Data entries
══════════════════════════════
/-- The three invariants: reset meets them, and a step from it answers a state. -/
theorem test_witness_invariants :
    State.reset.PackerInv ∧ State.reset.MemoryInv ∧ State.reset.StatusInv ∧
    after id (step State.reset) = some State.reset :=
  ⟨packerInv_reset,
    ⟨legal_reset, ⟨rfl, rfl, rfl⟩, fun _ _ => rfl, fun _ _ => rfl, fun _ _ => rfl⟩,
    ⟨by decide, by decide, fun h => absurd h (by decide), rfl⟩, by decide⟩

/-- The canonical form refuses an unsorted list and a repeated index. -/
theorem test_memory_wf : Memory.wf ([(1, 0), (0, 0)] : Memory Byte) = false ∧
    Memory.wf ([(1, 0), (1, 0)] : Memory Byte) = false ∧ Memory.wf State.reset.image = true := by decide

end Sys2Proof.Tests
end

/-! PROOFS, family 00_scope. The memories stay in canonical form and within their element counts (O57). -/

namespace Sys2Proof.Machine

/-! Memories within a bound. -/

/-- A memory in canonical form none of whose elements from `n` on holds a value. -/
structure Memory.Within {α : Type} (m : Memory α) (n : Nat) : Prop where
  wf : Memory.wf m = true
  beyond : ∀ i, n ≤ i → m.read i = none

theorem Memory.Within.nil {α : Type} (n : Nat) : Memory.Within ([] : Memory α) n := ⟨rfl, fun _ _ => rfl⟩

/-- Another memory in canonical form that reads alike from `n` on. -/
theorem Memory.Within.of_read_eq {α : Type} {m m' : Memory α} {n : Nat} (h : m.Within n)
    (hwf : Memory.wf m' = true) (hr : ∀ i, n ≤ i → m'.read i = m.read i) : m'.Within n :=
  ⟨hwf, fun i hi => (hr i hi).trans (h.beyond i hi)⟩

theorem Memory.Within.writeAll {α : Type} {m : Memory α} {n : Nat} (h : m.Within n) {ws : List (Nat × α)}
    (hws : ∀ p ∈ ws, p.1 < n) : (m.writeAll ws).Within n :=
  h.of_read_eq (Memory.wf_writeAll _ _ h.wf) fun i hi =>
    Memory.read_writeAll_of_notMem _ _ _ fun p hp => by have := hws p hp; omega

theorem Memory.Within.write {α : Type} {m : Memory α} {n i : Nat} (h : m.Within n) (hi : i < n) (v : α) :
    (m.write i v).Within n :=
  h.writeAll (ws := [(i, v)]) (by simpa using hi)

/-- Writes to the elements below `k`, in order. -/
theorem Memory.Within.writeAll_range {α : Type} {m : Memory α} {n k : Nat} (h : m.Within n) (hk : k ≤ n)
    (f : Nat → α) : (m.writeAll ((List.range k).map fun i => (i, f i))).Within n :=
  h.writeAll fun p hp => by
    obtain ⟨i, hi, rfl⟩ := List.mem_map.1 hp
    exact (List.mem_range.1 hi).trans_le hk

/-! The memory invariant. -/

theorem memoryInv_iff (s : State) : s.MemoryInv ↔ s.params.Legal ∧
    s.image.Within (s.params.wMax * s.params.hMax) ∧ s.plane.Within (s.params.wMax * s.params.hMax) ∧
    s.stream.Within s.params.bsCap :=
  ⟨fun ⟨hl, ⟨wi, wp, ws⟩, bi, bp, bs⟩ => ⟨hl, ⟨wi, bi⟩, ⟨wp, bp⟩, ⟨ws, bs⟩⟩,
    fun ⟨hl, ⟨wi, bi⟩, ⟨wp, bp⟩, ⟨ws, bs⟩⟩ => ⟨hl, ⟨wi, wp, ws⟩, bi, bp, bs⟩⟩

/-- Two states with the same parameters and memories. -/
structure SameMemories (s t : State) : Prop where
  params : t.params = s.params
  image : t.image = s.image
  plane : t.plane = s.plane
  stream : t.stream = s.stream

theorem State.MemoryInv.of_same {s t : State} (h : s.MemoryInv) (hst : SameMemories s t) : t.MemoryInv := by
  unfold State.MemoryInv
  rw [hst.params, hst.image, hst.plane, hst.stream]
  exact h

/-- An update that keeps the parameters and leaves each memory within its count. -/
theorem State.MemoryInv.update {s t : State} (h : s.MemoryInv) (hp : t.params = s.params)
    (hi : t.image.Within (s.params.wMax * s.params.hMax))
    (hpl : t.plane.Within (s.params.wMax * s.params.hMax)) (hst : t.stream.Within s.params.bsCap) :
    t.MemoryInv := by
  rw [memoryInv_iff, hp]
  exact ⟨h.1, hi, hpl, hst⟩

theorem State.MemoryInv.image_within {s : State} (h : s.MemoryInv) :
    s.image.Within (s.params.wMax * s.params.hMax) := ((memoryInv_iff s).1 h).2.1

theorem State.MemoryInv.plane_within {s : State} (h : s.MemoryInv) :
    s.plane.Within (s.params.wMax * s.params.hMax) := ((memoryInv_iff s).1 h).2.2.1

theorem State.MemoryInv.stream_within {s : State} (h : s.MemoryInv) : s.stream.Within s.params.bsCap :=
  ((memoryInv_iff s).1 h).2.2.2

/-! What CFG_OK bounds. -/

/-- R15, R8: the samples of a valid configuration are elements of IMAGE and PLANE. -/
theorem State.CfgOk.samples_le {s : State} (hc : s.CfgOk) :
    s.width.toNat * s.height.toNat ≤ s.params.wMax * s.params.hMax := by
  obtain ⟨_, ⟨_, hw⟩, ⟨_, hh⟩, _⟩ := hc
  exact Nat.mul_le_mul hw hh

theorem SameFrame.cfgOk {s t : State} (h : SameFrame s t) (hc : s.CfgOk) : t.CfgOk := by
  unfold State.CfgOk
  rw [h.levels, h.width, h.height, h.params]
  exact hc

/-! Stages. -/

theorem bodyLoadImage_memoryInv {s t : State} (hm : s.MemoryInv) (hc : s.CfgOk)
    (h : bodyLoadImage s = .ok t) : t.MemoryInv := by
  obtain ⟨_, rfl⟩ := bodyLoadImage_eq_ok.1 h
  exact hm.update rfl hm.image_within (hm.plane_within.writeAll_range hc.samples_le _) hm.stream_within
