-- ==== Sys2Proof/Machine/Core.lean ====
section
/-! DEFINITION. The machine in the host's form. -/

def Sys2Proof.core : Host.Core := { State := Sys2Proof.Machine.State, Fault := Sys2Proof.Machine.Fault, Refusal := Sys2Proof.Machine.Refusal, step := Sys2Proof.Machine.step, reset := Sys2Proof.Machine.State.reset }
end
══════════════════════════════
### What the task asks
Your answer must be a single number: the count of lines above that hold the word "Prop".

### Answer space
2